# notes review



## langue (Mar 12, 2007)

Hi,

has anyone had any experience with asking a clinic abroad to review the notes from your previous attempts without you being present? I am quite happy with my clinic but they are quite conservative (which was actually one of the reasons to go with them in the first place). My only concern is that it might confuse me even more. 

Thanks and good luck to you all ,

langue


----------



## three_stars (Jan 19, 2006)

Hello.  I sent very complete questionaires to most of the clinic that I was thinking of going to after making initial contact.  Usually it was the clinic that asked for it before they would discuss furhter.  I only had a bad experience in one case where a clinic was very arrogant and said they refused to discuss anything unless I came in person.  He was very rude and it put me off immediately.  Foreign clinics I would hope expect you to tell them as much as you can about your previous treatments before you come for a visit.  Usually it is best to go for an initial consultation, exams, and get meds but this is not always possible and many clinics are used to doing all pre treatment work by email and telephone.
I hope thqat helps.
Bonnie


----------



## langue (Mar 12, 2007)

Thank you so much, Bonnie.

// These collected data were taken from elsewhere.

@[simp] theorem measureRecords_frame (recs : List Record) (full tail : Bool) (s : State) :
    (measureRecords recs full tail s).fe = s.fe ∧ (measureRecords recs full tail s).comp = s.comp ∧
    (measureRecords recs full tail s).tap.gapOpen = s.tap.gapOpen ∧
    (measureRecords recs full tail s).writer = s.writer ∧ (measureRecords recs full tail s).seq = s.seq ∧
    (measureRecords recs full tail s).store.available = s.store.available ∧
    (measureRecords recs full tail s).store.blocks = s.store.blocks ∧
    (measureRecords recs full tail s).store.low = s.store.low ∧
    (measureRecords recs full tail s).store.mem = s.store.mem ∧
    (measureRecords recs full tail s).store.sealCounter = s.store.sealCounter ∧
    (measureRecords recs full tail s).mc = s.mc ∧ (measureRecords recs full tail s).slots.length = s.slots.length ∧
    (measureRecords recs full tail s).render.again = s.render.again ∧
    (measureRecords recs full tail s).render.completed = s.render.completed ∧
    (measureRecords recs full tail s).render.cursorA = s.render.cursorA ∧
    (measureRecords recs full tail s).render.cursorB = s.render.cursorB ∧
    (measureRecords recs full tail s).render.dirty = s.render.dirty ∧
    (measureRecords recs full tail s).render.divider = s.render.divider ∧
    (measureRecords recs full tail s).render.drawnA = s.render.drawnA ∧
    (measureRecords recs full tail s).render.drawnB = s.render.drawnB ∧
    (measureRecords recs full tail s).render.frame = s.render.frame ∧
    (measureRecords recs full tail s).render.latch = s.render.latch ∧
    (measureRecords recs full tail s).render.layout = s.render.layout ∧
    (measureRecords recs full tail s).render.liveCount = s.render.liveCount ∧
    (measureRecords recs full tail s).render.palette = s.render.palette ∧
    (measureRecords recs full tail s).render.trace = s.render.trace ∧
    (measureRecords recs full tail s).render.view = s.render.view ∧
    (measureRecords recs full tail s).panel = s.panel ∧
    (measureRecords recs full tail s).ports.claim = s.ports.claim ∧
    (measureRecords recs full tail s).ports.con.levels = s.ports.con.levels ∧
    (measureRecords recs full tail s).ports.conOut = s.ports.conOut ∧
    (measureRecords recs full tail s).ports.conReplies = s.ports.conReplies ∧
    (measureRecords recs full tail s).ports.conService = s.ports.conService ∧
    (measureRecords recs full tail s).ports.link = s.ports.link ∧
    (measureRecords recs full tail s).ports.outFrame = s.ports.outFrame ∧
    (measureRecords recs full tail s).ports.remoteWake = s.ports.remoteWake ∧
    (measureRecords recs full tail s).ports.teth.levels = s.ports.teth.levels ∧
    (measureRecords recs full tail s).ports.tethOut = s.ports.tethOut ∧
    (measureRecords recs full tail s).ports.tethReplies = s.ports.tethReplies ∧
    (measureRecords recs full tail s).ports.tethService = s.ports.tethService ∧
    (measureRecords recs full tail s).ports.vbus = s.ports.vbus ∧ (measureRecords recs full tail s).power = s.power ∧
    (measureRecords recs full tail s).pending = s.pending := by
  unfold measureRecords <;> (try dsimp only) <;> (repeat' split) <;> simp

@[simp] theorem measureTrimmed_frame (s : State) :
    (measureTrimmed s).fe = s.fe ∧ (measureTrimmed s).comp = s.comp ∧ (measureTrimmed s).tap = s.tap ∧
    (measureTrimmed s).writer = s.writer ∧ (measureTrimmed s).seq = s.seq ∧ (measureTrimmed s).store = s.store ∧
    (measureTrimmed s).mc = s.mc ∧ (measureTrimmed s).slots = s.slots ∧ (measureTrimmed s).notes = s.notes ∧
    (measureTrimmed s).render = s.render ∧ (measureTrimmed s).panel = s.panel ∧ (measureTrimmed s).ports = s.ports ∧
    (measureTrimmed s).power = s.power ∧ (measureTrimmed s).free = s.free ∧
    (measureTrimmed s).pending = s.pending := by
  simp [measureTrimmed]

@[simp] theorem measureLocate_frame (s : State) :
    (measureLocate s).fe = s.fe ∧ (measureLocate s).comp = s.comp ∧ (measureLocate s).tap = s.tap ∧
    (measureLocate s).writer = s.writer ∧ (measureLocate s).seq = s.seq ∧ (measureLocate s).store = s.store ∧
    (measureLocate s).mc = s.mc ∧ (measureLocate s).slots = s.slots ∧ (measureLocate s).notes = s.notes ∧
    (measureLocate s).meas.a = s.meas.a ∧ (measureLocate s).meas.b = s.meas.b ∧
    (measureLocate s).meas.edges = s.meas.edges ∧ (measureLocate s).meas.high = s.meas.high ∧
    (measureLocate s).meas.mask = s.meas.mask ∧ (measureLocate s).meas.port = s.meas.port ∧
    (measureLocate s).meas.result = s.meas.result ∧ (measureLocate s).meas.seg = s.meas.seg ∧
    (measureLocate s).meas.st = s.meas.st ∧ (measureLocate s).render = s.render ∧ (measureLocate s).panel = s.panel ∧
    (measureLocate s).ports = s.ports ∧ (measureLocate s).power = s.power ∧ (measureLocate s).free = s.free ∧
    (measureLocate s).pending = s.pending := by
  unfold measureLocate <;> (try dsimp only) <;> (repeat' split) <;> simp

@[simp] theorem cancelMeasure_frame (s : State) :
    (cancelMeasure s).fe = s.fe ∧ (cancelMeasure s).comp = s.comp ∧ (cancelMeasure s).tap.gapOpen = s.tap.gapOpen ∧
    (cancelMeasure s).writer = s.writer ∧ (cancelMeasure s).seq = s.seq ∧
    (cancelMeasure s).store.available = s.store.available ∧ (cancelMeasure s).store.blocks = s.store.blocks ∧
    (cancelMeasure s).store.low = s.store.low ∧ (cancelMeasure s).store.mem = s.store.mem ∧
    (cancelMeasure s).store.sealCounter = s.store.sealCounter ∧ (cancelMeasure s).mc.banks = s.mc.banks ∧
    (cancelMeasure s).mc.debt = s.mc.debt ∧ (cancelMeasure s).mc.init = s.mc.init ∧
    (cancelMeasure s).mc.last = s.mc.last ∧ (cancelMeasure s).mc.lastSlot = s.mc.lastSlot ∧
    (cancelMeasure s).mc.phase = s.mc.phase ∧ (cancelMeasure s).mc.st = s.mc.st ∧
    (cancelMeasure s).slots.length = s.slots.length ∧ (cancelMeasure s).render.again = s.render.again ∧
    (cancelMeasure s).render.completed = s.render.completed ∧ (cancelMeasure s).render.cursorA = s.render.cursorA ∧
    (cancelMeasure s).render.cursorB = s.render.cursorB ∧ (cancelMeasure s).render.dirty = s.render.dirty ∧
    (cancelMeasure s).render.divider = s.render.divider ∧ (cancelMeasure s).render.drawnA = s.render.drawnA ∧
    (cancelMeasure s).render.drawnB = s.render.drawnB ∧ (cancelMeasure s).render.frame = s.render.frame ∧
    (cancelMeasure s).render.latch = s.render.latch ∧ (cancelMeasure s).render.layout = s.render.layout ∧
    (cancelMeasure s).render.liveCount = s.render.liveCount ∧ (cancelMeasure s).render.palette = s.render.palette ∧
    (cancelMeasure s).render.trace = s.render.trace ∧ (cancelMeasure s).render.view = s.render.view ∧
    (cancelMeasure s).panel = s.panel ∧ (cancelMeasure s).ports.claim = s.ports.claim ∧
    (cancelMeasure s).ports.con.levels = s.ports.con.levels ∧ (cancelMeasure s).ports.conOut = s.ports.conOut ∧
    (cancelMeasure s).ports.conReplies = s.ports.conReplies ∧
    (cancelMeasure s).ports.conService = s.ports.conService ∧ (cancelMeasure s).ports.link = s.ports.link ∧
    (cancelMeasure s).ports.outFrame = s.ports.outFrame ∧ (cancelMeasure s).ports.remoteWake = s.ports.remoteWake ∧
    (cancelMeasure s).ports.teth.levels = s.ports.teth.levels ∧ (cancelMeasure s).ports.tethOut = s.ports.tethOut ∧
    (cancelMeasure s).ports.tethReplies = s.ports.tethReplies ∧
    (cancelMeasure s).ports.tethService = s.ports.tethService ∧ (cancelMeasure s).ports.vbus = s.ports.vbus ∧
    (cancelMeasure s).power = s.power ∧ (cancelMeasure s).pending = s.pending := by
  unfold cancelMeasure <;> (try dsimp only) <;> (repeat' split) <;> simp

I wasn't sure how prepared clinics are to work with a patient from abroad without initial consultation. I am shortlisting clinics at the moment which would be happy to investigate in depth including immunuty issues etc. In short I am looking for a Dr House.  

Good luck with pregnancy  

langue


----------



## alanelaine (Sep 10, 2005)

Altra Vita worked quite happily with our UK notes and those from CERAM.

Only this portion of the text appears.